Monday, August 30, 2010
Thursday, August 26, 2010
I loved this story about former 'Playboy' model Alyona Fesunenko's pantingly reciting V. Sosyura's stirring poem 'Lyubit' Ukrainu' to Ukraine's gatherered state, parliamentary, and church leadership [smirking, with hands in laps?] at Tuesday's outdoor commemorative Independence day concert.
Her OTT rendition reportedly reduced the president to tears..and maybe 'refreshed the parts other beers cannot reach..'
Lots of videos and photos at the link...nice Brazilian..
p.s. I can see where a friend of mine was coming from when he once remarked: "Ukraine is a country of gangsters and prostitutes.."
Tuesday, August 24, 2010
"Import, export and service transactions can be made more tax-efficient if they’re carried out through offshore companies. Using an offshore company as an intermediary party between sellers and buyers of products or services in different countries allows profits to be accumulated offshore. This is often called Transfer-Pricing.
Such offshore-companies are generally called marketing or export consultancies, and, with nominees handling all offshore company administration such as phone calls, e-mails or faxes, the appearance of the company is greatly enhanced.
Although invoicing is invariably carried out via the offshore company, the goods can, nevertheless, normally be delivered direct from seller to buyer. " [ Source ]

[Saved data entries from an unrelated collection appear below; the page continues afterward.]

-- ==== Sys2Proof/Laws/Done.lean ====
section
/-! SUPPORT. What the end of a command does (`done`: log the events, judge the interrupts and FAIL_N) and what it leaves
alone: one lemma for each, so that a command's effect is read through it. -/
namespace Sys2Proof.Machine

theorem SameParts.refl (s : State) : SameParts s s := by constructor <;> rfl

theorem SameParts.trans {s t u : State} (h : SameParts s t) (k : SameParts t u) : SameParts s u where
  pending := k.pending.trans h.pending
  freeCtr := k.freeCtr.trans h.freeCtr
  ticks := k.ticks.trans h.ticks
  sys := k.sys.trans h.sys
  tim := k.tim.trans h.tim
  tpo := k.tpo.trans h.tpo
  phases := k.phases.trans h.phases
  grps := k.grps.trans h.grps
  outs := k.outs.trans h.outs
  loop := k.loop.trans h.loop
  sens := k.sens.trans h.sens
  sensFrame := k.sensFrame.trans h.sensFrame
  cool := k.cool.trans h.cool
  chans := k.chans.trans h.chans
  pdie := k.pdie.trans h.pdie
  safe := k.safe.trans h.safe
  dma := k.dma.trans h.dma
  tabBuf := k.tabBuf.trans h.tabBuf
  slots := k.slots.trans h.slots
  sent := k.sent.trans h.sent
  tree := k.tree.trans h.tree
  links := k.links.trans h.links
  ctxs := k.ctxs.trans h.ctxs
  vde := k.vde.trans h.vde
  lens := k.lens.trans h.lens
  bill := k.bill.trans h.bill
  prot := k.prot.trans h.prot
  gsc := k.gsc.trans h.gsc
  arb := k.arb.trans h.arb

/-- What logging an event may change: header registers, the log's own registers, the event log and lifetime counters in
the tables, and the hidden state of the log and of the lifetime records. -/
structure Logs (s t : State) : Prop where
  parts : SameParts s t
  get : ∀ f, quiet f = true → t.get f = s.get f
  byte : ∀ a, quietByte a = true → t.rdByte a = s.rdByte a
  wf : Memory.wf s.mem = true → Memory.wf t.mem = true
  evWait : t.evWait = s.evWait
  host : t.host = s.host
  mir : t.mir = s.mir
  out : t.out = s.out

theorem Logs.refl (s : State) : Logs s s :=
  ⟨SameParts.refl s, fun _ _ => rfl, fun _ _ => rfl, id, rfl, rfl, rfl, rfl⟩

theorem Logs.trans {s t u : State} (h : Logs s t) (k : Logs t u) : Logs s u where
  parts := h.parts.trans k.parts
  get f hf := (k.get f hf).trans (h.get f hf)
  byte a ha := (k.byte a ha).trans (h.byte a ha)
  wf x := k.wf (h.wf x)
  evWait := k.evWait.trans h.evWait
  host := k.host.trans h.host
  mir := k.mir.trans h.mir
  out := k.out.trans h.out

/-- A field that logging may write. -/
def loud (f : Field) : Bool := decide (f.lo < 32) && decide (f.off < 0x1000) && (decide (f.off < 0x040) || f.page == 0x43)

theorem key_ne_of_loud {f g : Field} (hf : loud f = true) (hg : quiet g = true) : f.key ≠ g.key := by
  simp only [loud, quiet, Field.key, Bool.and_eq_true, Bool.or_eq_true, decide_eq_true_eq, beq_iff_eq, Bool.not_eq_true',
    beq_eq_false_iff_ne, ne_eq] at *
  omega

theorem logs_set (s : State) (f : Field) (v : Nat) (h : loud f = true) : Logs s (s.set f v) where
  parts := by constructor <;> rfl
  get g hg := State.get_set_other s f g v (key_ne_of_loud h hg)
  byte _ _ := rfl
  wf := id
  evWait := rfl
  host := rfl
  mir := rfl
  out := rfl

/-- A state that differs in the log's and the lifetime records' hidden state only. -/
theorem logs_hidden (s : State) (e : EvtState) (l : LifeState) : Logs s { s with evt := e, life := l } :=
  ⟨by constructor <;> rfl, fun _ _ => rfl, fun _ _ => rfl, id, rfl, rfl, rfl, rfl⟩

theorem logs_evt (s : State) (e : EvtState) : Logs s { s with evt := e } := logs_hidden s e s.life

theorem sameParts_wrBytes (s : State) (a : Nat) (l : List Nat) : SameParts s (s.wrBytes a l) := by constructor <;> simp

/-- Bytes written in the event log or among the lifetime counters. -/
theorem logs_wrBytes (s : State) (a : Nat) (l : List Nat)
    (h : ∀ k, quietByte k = true → k < a ∨ a + l.length ≤ k) : Logs s (s.wrBytes a l) where
  parts := sameParts_wrBytes s a l
  get f _ := State.get_wrBytes s a l f
  byte k hk := State.rdByte_wrBytes_other s a l k (h k hk)
  wf := State.wf_wrBytes s a l
  evWait := by simp
  host := by simp
  mir := by simp
  out := by simp

@[simp] theorem loud_hEvtRaw (p : Nat) : loud (hEvtRaw p) = true := rfl
@[simp] theorem loud_hErrNew (p : Nat) : loud (hErrNew p) = true := rfl
@[simp] theorem loud_hErrCount (p : Nat) : loud (hErrCount p) = true := rfl
@[simp] theorem loud_hErrCode (p : Nat) : loud (hErrCode p) = true := rfl
@[simp] theorem loud_hErrNs (p : Nat) : loud (hErrNs p) = true := rfl
@[simp] theorem loud_hErrSec (p : Nat) : loud (hErrSec p) = true := rfl

theorem logs_refreshFill (s : State) : Logs s s.refreshFill := by
  unfold State.refreshFill
  dsimp only
  split
  · exact (logs_set s F.EVT_FILL_COUNT _ rfl).trans (logs_evt _ _)
  · exact logs_set s F.EVT_FILL_COUNT _ rfl

theorem logs_inc (s : State) (f : Field) (h : loud f = true) : Logs s (s.inc f) := logs_set s f _ h

theorem logs_logMakeRoom (s : State) : Logs s s.logMakeRoom := by
  unfold State.logMakeRoom
  split
  · exact (logs_set s F.EVT_TAIL_INDEX _ rfl).trans (logs_inc _ F.EVT_LOST_COUNT rfl)
  · exact Logs.refl s

@[simp] theorem leBytes_length (n v : Nat) : (leBytes n v).length = n := by
  induction n generalizing v with
  | zero => rfl
  | succ n ih => simp [leBytes, ih]

@[simp] theorem slice_length (l : List Nat) (i n : Nat) : (slice l i n).length = n := by simp [slice]

@[simp] theorem stamp_length (s : State) : s.stamp.length = 12 := by simp [State.stamp]

/-- An event record is 32 bytes long (Table 3.5). -/
@[simp] theorem evRecord_length (s : State) (e : Ev) : (s.evRecord e).length = 32 := by simp [State.evRecord]

theorem get_lt (s : State) (f : Field) : s.get f < 2 ^ f.width := Nat.mod_lt _ (Nat.two_pow_pos _)

theorem logs_logWrite (s : State) (e : Ev) : Logs s (s.logWrite e) := by
  unfold State.logWrite
  have hh : s.get F.EVT_HEAD_INDEX < 8192 := get_lt s F.EVT_HEAD_INDEX
  refine (logs_wrBytes s _ _ fun k hk => ?_).trans
    ((logs_set _ F.EVT_HEAD_INDEX _ rfl).trans ((logs_inc _ F.EVT_APPENDED_COUNT rfl).trans (logs_refreshFill _)))
  simp only [quietByte, tbl, evRecord_length, Bool.and_eq_true, Bool.not_eq_true', beq_eq_false_iff_ne, ne_eq] at *
  omega

theorem logs_setRaw (s : State) (e : Ev) : Logs s (s.setRaw e) := (logs_evt s _).trans (logs_set _ _ _ rfl)

@[simp] theorem rdBytes_length (s : State) (a n : Nat) : (s.rdBytes a n).length = n := by simp [State.rdBytes]

theorem logPrev_lt (i : Nat) : logPrev i < logSize := Nat.mod_lt _ (by decide)

theorem logs_logSwap (s : State) (i : Nat) (h : i < logSize) : Logs s (s.logSwap i) := by
  have hp := logPrev_lt i
  unfold State.logSwap
  refine (logs_wrBytes s _ _ fun k hk => ?_).trans (logs_wrBytes _ _ _ fun k hk => ?_) <;>
  · simp only [quietByte, tbl, rdBytes_length, logSize, Bool.and_eq_true, Bool.not_eq_true', beq_eq_false_iff_ne, ne_eq] at *
    omega

theorem logs_logSinkFrom (s : State) (n i : Nat) (h : i < logSize) : Logs s (s.logSinkFrom n i) := by
  induction n generalizing s i with
  | zero => exact Logs.refl s
  | succ n ih =>
    unfold State.logSinkFrom
    split
    · exact (logs_logSwap s i h).trans (ih _ _ (logPrev_lt i))
    · exact Logs.refl s

/-- Bringing the last record to its place changes bytes of the event log alone. -/
theorem logs_logSink (s : State) : Logs s s.logSink := logs_logSinkFrom s _ _ (logPrev_lt _)

theorem logs_logAppend (s : State) (e : Ev) : Logs s (s.logAppend e) := by
  unfold State.logAppend
  have h1 := (logs_logMakeRoom s).trans (logs_logWrite _ e)
  dsimp only
  split
  · exact h1.trans ((logs_logMakeRoom _).trans ((logs_logWrite _ _).trans (logs_setRaw _ _)))
  · exact h1

theorem logs_logOne (s : State) (e : Ev) : Logs s (s.logOne e) := by
  unfold State.logOne
  split
  · exact Logs.refl s
  · split
    · exact logs_inc s F.EVT_SUPPRESSED_COUNT rfl
    · exact (logs_logAppend s e).trans (logs_evt _ _)

theorem logs_judgeFill (s : State) : Logs s s.judgeFill := by
  unfold State.judgeFill
  split
  · exact (logs_evt s _).trans ((logs_setRaw _ _).trans (logs_logOne _ _))
  · exact Logs.refl s

theorem logs_setError (s : State) (e : Ev) (first : Bool) : Logs s (s.setError e first) := by
  unfold State.setError
  have h : Logs s (s.incSat (hErrCount e.page)) := logs_set s _ _ rfl
  dsimp only
  split
  · exact h.trans ((logs_set _ _ _ rfl).trans ((logs_set _ _ _ rfl).trans ((logs_set _ _ _ rfl).trans (logs_set _ _ _ rfl))))
  · exact h

/-- The counter named, if any, is one of the 512. -/
def counterOk (o : Option (Bool × Nat)) : Prop := ∀ b i, o = some (b, i) → i < 512

theorem counterOk_some (b : Bool) (i : Nat) (h : i < 512) : counterOk (some (b, i)) := by
  intro b' i' he
  cases he
  exact h

theorem counterOk_ite (c : Prop) [Decidable c] (x y : Option (Bool × Nat)) (hx : c → counterOk x) (hy : counterOk y) :
    counterOk (if c then x else y) := by
  split
  · exact hx ‹_›
  · exact hy

theorem lifeOf_ok (e : Ev) : counterOk (lifeOf e) := by
  unfold lifeOf
  iterate 18 refine counterOk_ite _ _ _ (fun h => counterOk_some _ _ (by omega)) ?_
  intro b i h
  cases h

theorem logs_lifeStore (s : State) (i n : Nat) (h : i < 512) : Logs s (s.lifeStore i n) := by
  refine logs_wrBytes s _ _ fun k hk => ?_
  simp only [quietByte, tbl, leBytes_length, Bool.and_eq_true, Bool.not_eq_true', beq_eq_false_iff_ne, ne_eq] at *
  omega
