-- ==== Sys2Proof/Tests/Slice0.lean ====
section
/-! SUPPORT. Witnesses of the hypotheses of the statements, worked examples of the manual, and ill-formed commands. -/
open Sys2Proof Sys2Proof.Machine

namespace Sys2Proof.Machine
def State.modConn (s : State) (c : Nat) (f : GscConn → GscConn) : State := s.setConn c (f (s.conn c))
def State.modTpo (s : State) (c : Nat) (f : TpoState → TpoState) : State := s.setTpo c (f (s.tpoOf c))
def State.modPulse (s : State) (c : Nat) (f : PulseState → PulseState) : State := s.setPulse c (f (s.pulseOf c))
def State.modArb (s : State) (c : Nat) (b : Bool) (f : ArbUnit → ArbUnit) : State := s.setArbUnit c b (f (s.arbUnit c b))
def State.modLoss (s : State) (k c : Nat) (f : ChanLoss → ChanLoss) : State := s.setLoss k c (f (s.lossOf k c))
def State.modCoord (s : State) (c : Nat) (f : CoordState → CoordState) : State := s.setCoord c (f (s.coord c))
def State.modChild (s : State) (c : Nat) (f : ChildState → ChildState) : State := s.setChild c (f (s.child c))
def State.modPdie (s : State) (f : PowerDie → PowerDie) : State := { s with pdie := f s.pdie }
def State.modDma (s : State) (f : DmaState → DmaState) : State := { s with dma := f s.dma }
def State.modEvt (s : State) (f : EvtState → EvtState) : State := { s with evt := f s.evt }
def State.ticksTo (s : State) (t : Nat) : State := { s with ticks := t }
def State.v2gAt (s : State) (n k p st : Nat) : State :=
  let s := (s.set (F.LINK_CFG_KIND.inst n) 2).set (F.LINK_STATUS_LSTATE.inst n) 4
  let s := s.modCtx n fun c => { c with active := true, dad := 2, tcp := true, connSec := 0x10 }
  ((s.set (F.VDE_CTX_STATE_PROTO.nth n) p).set (F.VDE_CTX_STATE_STEP.nth n) k).set (F.OUTLET_STATUS_STATE.inst n) st
def State.force (s : State) (f : Field) (v : Nat) : State := s.modLens fun l => { l with force := mput f.reset l.force f.key v }
def State.gram (s : State) : State := ((s.wrByte (tbl 7 6) 2).wrByte (tbl 7 64) 1).wrByte (tbl 7 96) 3
def State.galeshUp (s : State) : State := (s.set F.FAB_ETYPE_ETYPE 0x88B5).setB F.FAB_PORT_STAT_P0_LINK true
end Sys2Proof.Machine

namespace Sys2Proof.Tests
set_option Elab.async false
def wit (m : Mode) : State :=
  let s := State.reset.modSys fun y => { y with held := false }
  (s.set F.SYS_MODE_CURRENT m.code).setB F.CLK_PLL_STAT_LOCKED true
def imgHead : List Nat := [0x47, 0x43, 0x49, 0x31, 1, 0, State.reset.get F.SYS_DEVICE_VARIANT, 0] ++ leBytes 4 64 ++ List.replicate 8 0 ++ leBytes 4 (crc32 [])
def pw8 : List Nat := List.replicate 16 0 ++ sha256 (List.replicate 16 0 ++ List.replicate 8 0x21)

"Offshore re-invoicing is the use of a tax haven corporation to act as an intermediary between an onshore business and his customers outside his home country. The profits of this intermediary corporation and the onshore business allow the accumulation of some or all profits on transactions to be accrued to the offshore corporation. It should be noticed that a similar structure can be utilized by an importer." [ Source ]
See: "Dmitry Firtash back into the gas business in Ukraine" - Firtash is PoR's money bag.
"Layering...is the first attempt at concealment or disguise of the source of the ownership... by creating complex layers of financial transactions designed to disguise the audit trail and provide anonymity. The purpose of layering is to disassociate the illegal monies from the source of the crime by purposely creating a complex web of financial transactions aimed at concealing any audit trail as well as the source and ownership of funds.
Typically, layers are created by moving monies in and out of the offshore bank accounts of bearer share shell companies through electronic funds' transfer." [Source ]
Does a man like president Yanukovych , so closely associated with highly lucrative but banal scams [including this one] deserve 'the benefit of the doubt'? [See previous blog ]
Saturday, August 21, 2010
Rosy analysis from Adrian Karatnycky here
"Yanukovych is not a spotless “good guy” or a dastardly “bad guy”, but he is the guy who won a free and fair election in a country where there are real checks and balances and a high degree of pluralism. On that basis he deserves the benefit of our doubt." Hmm...
Monday, August 16, 2010
Things are not looking good for the disappeared Kharkiv chief editor Vasyl Klymentyev. [see previous blog]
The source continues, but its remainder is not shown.